Pr Dominique Bremond-Gignac : Le plus tôt possible car une fois la myopie installée, on ne peut pas « faire rétrécir l’œil » ! Toute dioptrie perdue l’est définitivement ! Il faut donc dépister tôt (dès cinq ou six ans). Une étude récente conduite par le Pr Nicolas Leveziel du CHU de Poitiers sur une vaste population de jeunes portant des lunettes a montré que la myopie progresse à partir de l’âge de six ans, s’aggrave à l’adolescence et s’arrête normalement d’évoluer vers l’âge de 20-25 ans2. Cette période, est donc cruciale. En prévention, je dirais que dès le plus jeune âge il faut éviter de surstimuler la vision de près. On voit parfois des bébés de neuf mois jouer sur le téléphone portable de leurs parents. C’est une catastrophe. Les écrans devraient être proscrits chez l’enfant avant l’âge de deux ou trois ans ! Il faut aussi favoriser les comportements protecteurs : s’exposer à la lumière du jour sans oublier la protection solaire, jouer à l’extérieur, utiliser les écrans avec modération, et se coucher tôt car l’exposition durable à la lumière électrique favorise la myopie.

 

TLM : Et en matière de traitements ?

Pr Dominique Bremond-Gignac : Les options sont nombreuses3 : lunettes ou lentilles défocalisantes, orthokératologie, atropine microdosée… A Necker nous réalisons une étude sur les verres défocalisants. Cette étude semble confirmer la capacité de ces verres à freiner l’évolution de la myopie. Les verres défocalisants sont des optiques comportant de multiples microlentilles. Les verres correcteurs standard focalisent les rayons de la vision centrale directement sur la rétine, mais focalisent simultanément les rayons périphériques en arrière de la rétine.

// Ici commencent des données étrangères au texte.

-- ==== Sys2Proof/Machine/Memory.lean ====
section
/-!
DEFINITION. Main memory and the caches above it (R64 to R89, R137 to R162).

A byte has up to three values: the stored one, the one written at the Cave and not yet stored, and the one
written in an L1 or L2 and not yet at the Cave. A read takes the highest. Alias bytes (R75, R76) and split
bytes (R78) are formed from the stored bytes under them until they are written; a write-back converts or
splits them. A stored byte is kept under its place in its stack (R70), and an uncorrectable error belongs to the copy
that it struck: a group of an L1 or L2 line, a row of a Cave entry, a half of a granule.
-/

namespace Sys2Proof.Machine

/-! ### The local address map (R65) -/

inductive Window where
  | hbm | alias_ | whey | split | scratch | control | host | hole
deriving DecidableEq, Repr

/-- The window of a local address (R65). -/
def windowOf (a : Nat) : Window :=
  if a < 0x9000000000 then .hbm
  else if 0x10000000000 ≤ a ∧ a < 0x34000000000 then .alias_
  else if 0x40000000000 ≤ a ∧ a < 0x48000000000 then .whey
  else if 0x50000000000 ≤ a ∧ a < 0x60000000000 then .split
  else if 0x80000000000 ≤ a ∧ a < 0x90000000000 then .scratch
  else if 0xF0000000000 ≤ a ∧ a < 0xF0001000000 then .control
  else if 0x100000000000 ≤ a ∧ a < 0x200000000000 then .host
  else .hole

/-- mc.rmap(r) at reset (R67). -/
def rmapReset (r : Nat) : Dword :=
  BitVec.ofNat 64 (0xF * 2 ^ 60 + r / 12 * 2 ^ 49 + r % 12 * 2 ^ 45)

/-- mc.rmap(r). -/
def rmapOf (s : State) (r : Nat) : Dword := tget (rmapReset r) s.rmap r
def rmRind (e : Dword) : Nat := fldN e 60 4
def rmKind (e : Dword) : Nat := fldN e 56 4
def rmQ (e : Dword) : Bool := bitAt e 55
def rmSlot (e : Dword) : Nat := fldN e 49 6
def rmStack (e : Dword) : Nat := fldN e 45 4
/-- The local address of the region's table: abase × 64. -/
def rmBase (e : Dword) : Nat := fldN e 6 39 * 64

/-- Whether a Rind may reach a region (R68). -/
def regionOk (s : State) (rind r : Nat) : Bool :=
  let e := rmapOf s r
  decide (r < 576) && rmRind e == rind && !rmQ e && rind != 15

/-- Bytes of a block of a microscaling kind: 4k for k element bits (R74). -/
def mxBytes (kind : Nat) : Nat := 4 * mxBits kind

/-- Blocks of a region of a microscaling kind (R74). -/
def mxBlocks (kind : Nat) : Nat := 2 ^ 30 / mxBytes kind

/-- A table of len bytes at a local address lies in plain regions of the Rind (R68). -/
def tableOk (s : State) (rind base len : Nat) : Bool :=
  let lo := base / 2 ^ 30
  let hi := (base + len - 1) / 2 ^ 30
  decide (base + len ≤ 0x9000000000) &&
    (List.range (hi - lo + 1)).all (fun i => regionOk s rind (lo + i) && rmKind (rmapOf s (lo + i)) == 0)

L’œil réagit en augmentant sa longueur axiale. Le verre défocalisant évite cet effet délétère. Il en existe de plusieurs types. Les deux plus anciens — qui bénéficient respectivement de sept et trois ans de recul— ont démontré leur efficacité. Les lentilles défocalisantes fonctionnent sur le même principe. Ces lentilles journalières, jetables, conviennent bien aux enfants à partir de l’âge de 8-10 ans. La première de ces lentilles dispose d’un recul de sept ans avec efficacité clinique. Autre approche, l’orthokératologie consiste à porter une lentille rigide pendant la nuit ; cette dernière modifie transitoirement la courbure de l’œil et corrige la myopie pendant la journée suivante. Coté médicaments, l’atropine microdosée est une approche particulièrement intéressante pour les myopies très évolutives.

 

TLM : Comment choisir le traitement ?

Pr Dominique Bremond-Gignac : Tout dépend de l’enfant. Les verres défocalisants sont souvent les plus simples à adapter. L’atropine microdosée est la méthode la plus efficace mais certains enfants ne supportent pas les gouttes dans les yeux et si le traitement n’est pas effectué correctement il est inefficient. Pour un adolescent très sportif, qui sera gêné par l’utilisation diurne de lunettes ou lentilles, l’orthokératologie est une bonne solution. Bref, chaque cas est différent. On réfléchit activement à une thérapie combinant ces différentes approches.

Propos recueillis

par Cendrine Barruyer-Latimier

1. Etude du Brien A. Holden Vision Institute (BHVI).

2. Bremond-Gignac D. Myopie de l’enfant. Med Sci (Paris). 2020 Aug-Sep;36(8-9):763-768.

3. Tricard D, Marillet S, Ingrand P, Bullimore MA, Bourne RRA, Leveziel N. Progression of myopia in children and teenagers: a nationwide longitudinal study. Br J Ophthalmol. 2022 Aug;106(8):1104-1109.